This is a simple mechanism for handling a function
defined on a linear network, to make it easier to display
and manipulate.
\code{f} should be a \code{function} in the \R language,
with formal arguments \code{x,y,seg,tp} (and optional additional
arguments) where \code{x,y} are
Cartesian coordinates of locations on the linear network,
\code{seg, tp} are the local coordinates.
The function \code{f} should be vectorised: that is,
if \code{x,y,seg,tp} are numeric vectors of the same length
\code{n}, then \code{v <- f(x,y,seg,tp)}
should be a vector of length \code{n}.
\code{L} should be a linear network (object of class \code{"linnet"})
on which the function \code{f} is well-defined.

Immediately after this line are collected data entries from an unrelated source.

/-- 42_exchange R152: `XCH.FRM` against `FRM.TX`, `TX.FLUSH`, `RX.ONE` in a row, and `XCH.CMD c` against `TX.RAW c`, `TX.FLUSH`,
`RX.ONE`, with the same Transport answers. -/
def Obligations.ExchangesAreCompositions : Prop :=
  (∀ s : State, Inv s → s.pcnt ≠ 0#9 →
    ∃ t1 t2 t3 u, exec .frmTx s = .next t1 ∧ exec .txFlush t1 = .next t2 ∧ exec .rxOne t2 = .next t3 ∧
      exec .xchFrm s = .next u ∧
      u.events = t3.events ∧ u.answers = t3.answers ∧ u.crc = t3.crc ∧ u.addr = t3.addr ∧ u.pcnt = t3.pcnt ∧
      u.pbuf = t3.pbuf ∧ u.rxb = t3.rxb ∧ u.rxv = t3.rxv ∧ u.exp = 0xAA#8 ∧
      (t3.res = .received → u.res = if u.rxb = 0xAA#8 then .matched else .mismatch) ∧
      (t3.res ≠ .received → u.res = t3.res)) ∧
  (∀ (s : State) (c : Byte),
    ∃ t1 t2 t3 u, exec (.txRaw c) s = .next t1 ∧ exec .txFlush t1 = .next t2 ∧ exec .rxOne t2 = .next t3 ∧
      exec (.xchCmd c) s = .next u ∧ u.events = t3.events ∧ u.answers = t3.answers)

/-! ### Invariants -/

/-- 10_state R39: the registers after reset and after `INIT`, no payload byte readable, and what the five register reads return
then. -/
def Obligations.ResetValues : Prop :=
  ∀ t : State, (t = State.reset ∨ ∃ s, exec .init s = .next t) →
    t.crc = 0xFFFF#16 ∧ t.addr = 0#32 ∧ t.pcnt = 0#9 ∧ (∀ i, t.pbufRead i = none) ∧ t.exp = 0x00#8 ∧ t.rxb = 0x00#8 ∧
    t.rxv = false ∧ t.res = .none ∧ t.fIll = false ∧ t.fLen = false ∧ t.fOvf = false ∧
    exec .rdStatus t = .next { t with returned := t.returned ++ [0x00000000#32] } ∧
    exec .rdCrc t = .next { t with returned := t.returned ++ [0x0000FFFF#32] } ∧
    exec .rdAddr t = .next { t with returned := t.returned ++ [0x00000000#32] } ∧
    exec .rdPcnt t = .next { t with returned := t.returned ++ [0x00000000#32] } ∧
    exec .rdXbyte t = .next { t with returned := t.returned ++ [0x00000000#32] }

/-- 10_state R39, R40: the invariant holds at reset. -/
def Obligations.ResetHasInvariant : Prop := Inv State.reset

/-- 10_state R40, 42_exchange R153: every step from every state that meets the invariant leads to one that meets it. -/
def Obligations.StepKeepsInvariant : Prop :=
  ∀ s t : State, Inv s → step s = .next t → Inv t

/-- The model's own canonical form of the payload memory (log entry 3, DESIGN CHOICE: indices strictly rising, which no rule of the
spec says): every step keeps it. -/
def Obligations.StepKeepsMemoryCanonical : Prop :=
  ∀ s t : State, Memory.wf s.pbuf = true → step s = .next t → Memory.wf t.pbuf = true

/-- 60_exceptions R230: from every state that meets the invariant every instruction completes, and every transaction,
presented as a word or as a bus access (30_encoding R79), assigned or reserved. -/
def Obligations.EveryOperationCompletes : Prop :=
  (∀ (i : Instr) (s : State), Inv s → ∃ t, exec i s = .next t) ∧
  (∀ (s : State) (r : Request) (rest : List Request) (w : Txn), Inv s → s.requests = r :: rest → r.txn? = some w →
    ∃ t, step s = .next t)

/-! ### Whole-machine rules and frames -/

/-- 10_state R42: an instruction leaves every item its row of the access summary does not mark `w` or `w*` as it was, the ten
columns in order, and what is marked `w*` as it was when it is not refused. `PBUF` is what of it is readable, the entries below
`PCNT`. Only link operations touch the link; no instruction touches the host's requests or agent, and only reads return words. -/
def Obligations.AccessSummaryHolds : Prop :=
  ∀ (i : Instr) (s t : State), exec i s = .next t →
    (writesCrc i = false → t.crc = s.crc) ∧ (writesAddr i = false → t.addr = s.addr) ∧
    (writesPcnt i = false → t.pcnt = s.pcnt) ∧
    (writesPbuf i = false → ∀ a, a < t.pcnt.toNat → t.pbufRead a = s.pbufRead a) ∧
    (writesExp i = false → t.exp = s.exp) ∧
    (writesHeld i = false → t.rxb = s.rxb ∧ t.rxv = s.rxv) ∧ (writesRes i = false → t.res = s.res) ∧
    (writesFIll i = false → t.fIll = s.fIll) ∧ (writesFLen i = false → t.fLen = s.fLen) ∧
    (writesFOvf i = false → t.fOvf = s.fOvf) ∧
    ((∃ b, i = .frmPush b) → refusal i s = none → t.res = s.res ∧ t.fOvf = s.fOvf) ∧
    ((i = .frmTx ∨ i = .xchFrm) → refusal i s = none → t.fLen = s.fLen) ∧
    (isLinkOp i = false → SameLink s t) ∧
    t.requests = s.requests ∧ t.agent = s.agent ∧ (i.isWrite = true → t.returned = s.returned)

/-- 10_state R24, R42; 20_memory R51: the frame on the payload memory. `FRM.PUSH` stores to the byte at index `PCNT` when that is
below 256 and to none otherwise; `INIT` and `FRM.CLR` leave no byte readable; every other instruction stores to no byte. -/
def Obligations.PayloadBytesFrame : Prop :=
  ∀ (i : Instr) (s t : State), exec i s = .next t →
    (∀ b, i = .frmPush b → ∀ a, ¬(s.pcnt.toNat < 256 ∧ a = s.pcnt.toNat) → t.pbufRead a = s.pbufRead a) ∧
    ((i = .init ∨ i = .frmClr) → ∀ a, t.pbufRead a = none) ∧
    (writesPcnt i = false → ∀ a, t.pbufRead a = s.pbufRead a)

/-- 10_state R29, 43_system R170: `INIT` is the only operation that clears a sticky flag and the only one that writes
`RES = 0`: a step that runs no `INIT` keeps every set flag set and leaves `RES` other than NONE if it was. -/
def Obligations.OnlyInitClears : Prop :=
  ∀ s t : State, step s = .next t → (∀ s', fetch s ≠ .txn (.op .init) s') →
    (s.fIll = true → t.fIll = true) ∧ (s.fLen = true → t.fLen = true) ∧ (s.fOvf = true → t.fOvf = true) ∧
    (s.res ≠ .none → t.res ≠ .none)

/-- 60_exceptions R231, R236: the complete list of refusals of instructions, and what a refusal does: the flag and `RES = 6`,
nothing else; an instruction that is not refused raises no flag. -/
def Obligations.RefusalsAreExact : Prop :=
  ∀ (i : Instr) (s : State),
    (∀ f, refusal i s = some f →
      exec i s = .next { s with
        res := .refused, fIll := s.fIll || f == .ill, fLen := s.fLen || f == .len, fOvf := s.fOvf || f == .ovf }) ∧
    (∀ t, refusal i s = none → i ≠ .init → exec i s = .next t →
      t.fIll = s.fIll ∧ t.fLen = s.fLen ∧ t.fOvf = s.fOvf ∧ (t.res = .refused → s.res = .refused))

/-- 20_memory R60, R66: a step only appends to the event history; what it records is never dropped, reordered or changed. That
the returned words only grow too is the model's own way to hold what 70_reset_and_hazards R280 makes observable (log entry 7,
DESIGN CHOICE). -/
def Obligations.HistoryOnlyGrows : Prop :=
  ∀ s t : State, step s = .next t → s.events <+: t.events ∧ s.returned <+: t.returned

/-- 42_exchange R150, 20_memory R61: a receiving operation that is not refused makes exactly one `LinkRead1`, consuming one
answer, every other operation none; and both exchanges flush what they wrote before they read. -/
def Obligations.OneReadPerReceivingOperation : Prop :=
  ∀ (i : Instr) (s t : State), exec i s = .next t →
    ∃ es, t.events = s.events ++ es ∧
      reads es = (if isReceiving i = true ∧ refusal i s = none then 1 else 0) ∧
      t.answers = s.answers.drop (reads es) ∧
      (i ≠ .rxOne → readsFlushed true es = true)

/-- 20_memory R56: a read transaction changes no state of the block and issues no link event, and read again it returns the same
word. -/
def Obligations.ReadsAreFreeOfSideEffects : Prop :=
  ∀ (i : Instr) (s : State), i.isWrite = false →
    ∃ (t : State) (w : Word), exec i s = .next t ∧ SameBlock s t ∧ SameLink s t ∧
      t.requests = s.requests ∧ t.agent = s.agent ∧ t.returned = s.returned ++ [w] ∧
      exec i t = .next { t with returned := t.returned ++ [w] }

/-- 20_memory R56: the four idempotent writes. -/
def Obligations.FourWritesAreIdempotent : Prop :=
  ∀ (i : Instr) (s : State), (i = .init ∨ i = .frmClr ∨ (∃ v, i = .frmAddr v) ∨ ∃ v, i = .crcSeed v) →
    ∃ t, exec i s = .next t ∧ exec i t = .next t

/-! ### Host-side sequences (44_host_sequences) -/

/-- 44_host_sequences R195, R196: the expected count by the selector's bits, at most 12, and the target code's two nibbles. The
board list and the target list are those of 44_host_sequences R194, and the expected count is the number of their pairs. -/
def Obligations.TargetAddressBook : Prop :=
  (∀ sel : Byte,
    (∀ j, j < 3 → (j + 1 ∈ boardList sel ↔ sel.getLsbD (4 + j) = true)) ∧ (∀ b ∈ boardList sel, 1 ≤ b ∧ b ≤ 3) ∧
    (∀ k, k < 4 → (k + 1 ∈ targetList sel ↔ sel.getLsbD k = true)) ∧ (∀ t ∈ targetList sel, 1 ≤ t ∧ t ≤ 4) ∧
    expectedCount sel = (targetList sel).length * (boardList sel).length) ∧
  (∀ sel : Byte, expectedCount sel ≤ 12 ∧
    expectedCount sel = ((List.range 4).countP fun k => sel.getLsbD k) * ((List.range 3).countP fun j => sel.getLsbD (4 + j))) ∧
  (∀ code : Byte, codeBoard code ≤ 3 ∧ codeTarget code ≤ 4 ∧
    (∀ j, j < 3 → (codeBoard code = j + 1 ↔ code.toNat / 16 = 2 ^ j)) ∧
    (∀ k, k < 4 → (codeTarget code = k + 1 ↔ code.toNat % 16 = 2 ^ k)))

The result is a function \code{g} in the \R language which belongs to
the special class \code{"linfun"}. There are several methods
for this class including \code{print}, \code{plot}
and \code{\link{as.linim}}.
This function can be called as \code{g(X)}
where \code{X} is an \code{"lpp"} object,
or called as \code{g(x,y)} or \code{g(x,y,seg,tp)} where
\code{x,y,seg,tp} are coordinates. If the original function \code{f}
had additional arguments, then these may be included in the call
to \code{g}, and will be passed to \code{f}.
}
\value{
A function in the \R\ language.
It also belongs to the class \code{"linfun"} which has methods
for \code{plot}, \code{print} etc.
}
\seealso{
\code{\link{methods.linfun}} for methods applicable to
\code{"linfun"} objects.
\code{\link{distfun.lpp}},
\code{\link{nnfun.lpp}}.
}
\examples{
f <- function(x,y,seg,tp) { x+y }
g <- linfun(f, simplenet)
plot(g)
X <- runiflpp(3, simplenet)
g(X)
Z <- as.linim(g)
f <- function(x,y,seg,tp, mul=1) { mul*(x+y) }
g <- linfun(f, simplenet)
plot(g)
plot(g, mul=10)
g(X, mul=10)
Z <- as.linim(g, mul=10)
}
\author{
\adrian
and \rolf
}
\keyword{spatial}
\keyword{math}
\concept{Linear network}
|